Saved data entries
-- ==== Sys2Proof/Laws/Memory.lean ====
section
/-! SUPPORT. Memory: read after write, and that every write keeps the canonical form. -/

namespace Sys2Proof.Machine

/-- A put byte is found at its address, every other address as before. -/
theorem Memory.byteAt_putByte (m : Memory) (a : Nat) (b : Byte) (c : Nat) :
    (m.putByte a b).byteAt c = if c = a then some b else m.byteAt c := by
  induction m with
  | nil => simp [Memory.putByte, Memory.byteAt, eq_comm]
  | cons e m ih =>
    obtain ⟨k, v⟩ := e
    simp only [Memory.putByte]
    split
    · simp [Memory.byteAt, eq_comm]
    · split
      · rename_i hk
        subst hk
        by_cases h : c = k
        · simp [Memory.byteAt, h]
        · simp [Memory.byteAt, h, Ne.symm h]
      · simp only [Memory.byteAt, ih]
        by_cases h : c = a <;> by_cases h' : k = c <;> simp_all

/-- A dropped address is found no more, every other address as before. -/
theorem Memory.byteAt_dropByte (m : Memory) (a c : Nat) :
    (m.dropByte a).byteAt c = if c = a then none else m.byteAt c := by
  induction m with
  | nil => simp [Memory.dropByte, Memory.byteAt]
  | cons e m ih =>
    obtain ⟨k, v⟩ := e
    simp only [Memory.dropByte]
    by_cases h : c = a <;> by_cases h' : k = a <;> by_cases h'' : k = c <;>
      simp_all [Memory.byteAt]

/-- A lower bound of the addresses may be lowered. -/
theorem Memory.rising_mono {lo lo' : Nat} (h : lo ≤ lo') {m : Memory} (hm : Memory.rising lo' m = true) :
    Memory.rising lo m = true := by
  cases m with
  | nil => rfl
  | cons e m =>
    simp only [Memory.rising, Bool.and_eq_true, decide_eq_true_eq] at hm ⊢
    exact ⟨by omega, hm.2⟩

/-- Putting a byte keeps the addresses rising. -/
theorem Memory.rising_putByte {a : Nat} (b : Byte) {lo : Nat} (ha : lo ≤ a) {m : Memory}
    (hm : Memory.rising lo m = true) : Memory.rising lo (m.putByte a b) = true := by
  induction m generalizing lo with
  | nil => simp [Memory.putByte, Memory.rising, ha]
  | cons e m ih =>
    obtain ⟨k, v⟩ := e
    simp only [Memory.rising, Bool.and_eq_true, decide_eq_true_eq] at hm
    simp only [Memory.putByte]
    split
    · simp only [Memory.rising, Bool.and_eq_true, decide_eq_true_eq]
      exact ⟨ha, by omega, hm.2⟩
    · split
      · subst_vars; simp only [Memory.rising, Bool.and_eq_true, decide_eq_true_eq]; exact ⟨ha, hm.2⟩
      · simp only [Memory.rising, Bool.and_eq_true, decide_eq_true_eq]
        exact ⟨hm.1, ih (by omega) hm.2⟩

/-- Dropping an address keeps the addresses rising. -/
theorem Memory.rising_dropByte (a : Nat) {lo : Nat} {m : Memory} (hm : Memory.rising lo m = true) :
    Memory.rising lo (m.dropByte a) = true := by
  induction m generalizing lo with
  | nil => rfl
  | cons e m ih =>
    obtain ⟨k, v⟩ := e
    simp only [Memory.rising, Bool.and_eq_true, decide_eq_true_eq] at hm
    simp only [Memory.dropByte]
    split
    · exact Memory.rising_mono (by omega) (ih hm.2)
    · simp only [Memory.rising, Bool.and_eq_true, decide_eq_true_eq]; exact ⟨hm.1, ih hm.2⟩

/-- Every entry after a put is the put one or an old one. -/
theorem Memory.mem_putByte {m : Memory} {a : Nat} {b : Byte} {e : Host.Cell} (h : e ∈ m.putByte a b) :
    e = (a, b) ∨ e ∈ m := by
  induction m with
  | nil => simpa [Memory.putByte] using h
  | cons f m ih =>
    obtain ⟨k, v⟩ := f
    simp only [Memory.putByte] at h
    split at h
    · simpa using h
    · split at h
      · rcases List.mem_cons.1 h with h | h
        · exact .inl h
        · exact .inr (List.mem_cons_of_mem _ h)
      · rcases List.mem_cons.1 h with h | h
        · exact .inr (by simp [h])
        · rcases ih h with h | h
          · exact .inl h
          · exact .inr (List.mem_cons_of_mem _ h)

/-- Every entry after a drop is an old one. -/
theorem Memory.mem_dropByte {m : Memory} {a : Nat} {e : Host.Cell} (h : e ∈ m.dropByte a) : e ∈ m := by
  induction m with
  | nil => exact h
  | cons f m ih =>
    obtain ⟨k, v⟩ := f
    simp only [Memory.dropByte] at h
    split at h
    · exact List.mem_cons_of_mem _ (ih h)
    · rcases List.mem_cons.1 h with h | h
      · simp [h]
      · exact List.mem_cons_of_mem _ (ih h)

/-- A write keeps the canonical form, and the parameters it is stated with. -/
theorem writeMem_wf (s : State) (a : Nat) (v : Byte) (h : Memory.wf s.cfg s.mem = true) :
    Memory.wf (s.writeMem a v).cfg (s.writeMem a v).mem = true := by
  simp only [Memory.wf, Bool.and_eq_true, List.all_eq_true, decide_eq_true_eq] at h ⊢
  simp only [State.writeMem]
  split
  · exact ⟨Memory.rising_dropByte _ h.1, fun e he => h.2 e (Memory.mem_dropByte he)⟩
  · next hv =>
    refine ⟨Memory.rising_putByte _ (Nat.zero_le _) h.1, fun e he => ?_⟩
    rcases Memory.mem_putByte he with rfl | he
    · exact ⟨Nat.mod_lt _ (by decide), hv⟩
    · exact h.2 e he

/-- Writing a list of bytes keeps the canonical form. -/
theorem writeBytes_wf (bs : List Byte) (s : State) (a : Nat) (h : Memory.wf s.cfg s.mem = true) :
    Memory.wf (s.writeBytes a bs).cfg (s.writeBytes a bs).mem = true := by
  induction bs generalizing s a with
  | nil => exact h
  | cons b bs ih => exact ih _ _ (writeMem_wf s a b h)

/-- The memory after reset has the canonical form. -/
theorem resetWith_wf (c : Config) : Memory.wf (State.resetWith c).cfg (State.resetWith c).mem = true := rfl

/-- Everything a write does to later reads: the written byte at its address modulo 4096, every other byte as before. -/
@[simp] theorem readMem_writeMem (s : State) (a : Nat) (v : Byte) (c : Nat) :
    (s.writeMem a v).readMem c = if c % 4096 = a % 4096 then v else s.readMem c := by
  simp only [State.readMem, State.writeMem]
  split
  · rename_i hv
    rw [Memory.byteAt_dropByte]
    split
    · rename_i hc; rw [hc]; simp [hv]
    · rfl
  · rw [Memory.byteAt_putByte]
    split <;> rfl

end Sys2Proof.Machine
end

Directions
Review the entries above and return every line where "found" appears.

Output
/-- A put byte is found at its address, every other address as before. -/
/-- A dropped address is found no more, every other address as before. -/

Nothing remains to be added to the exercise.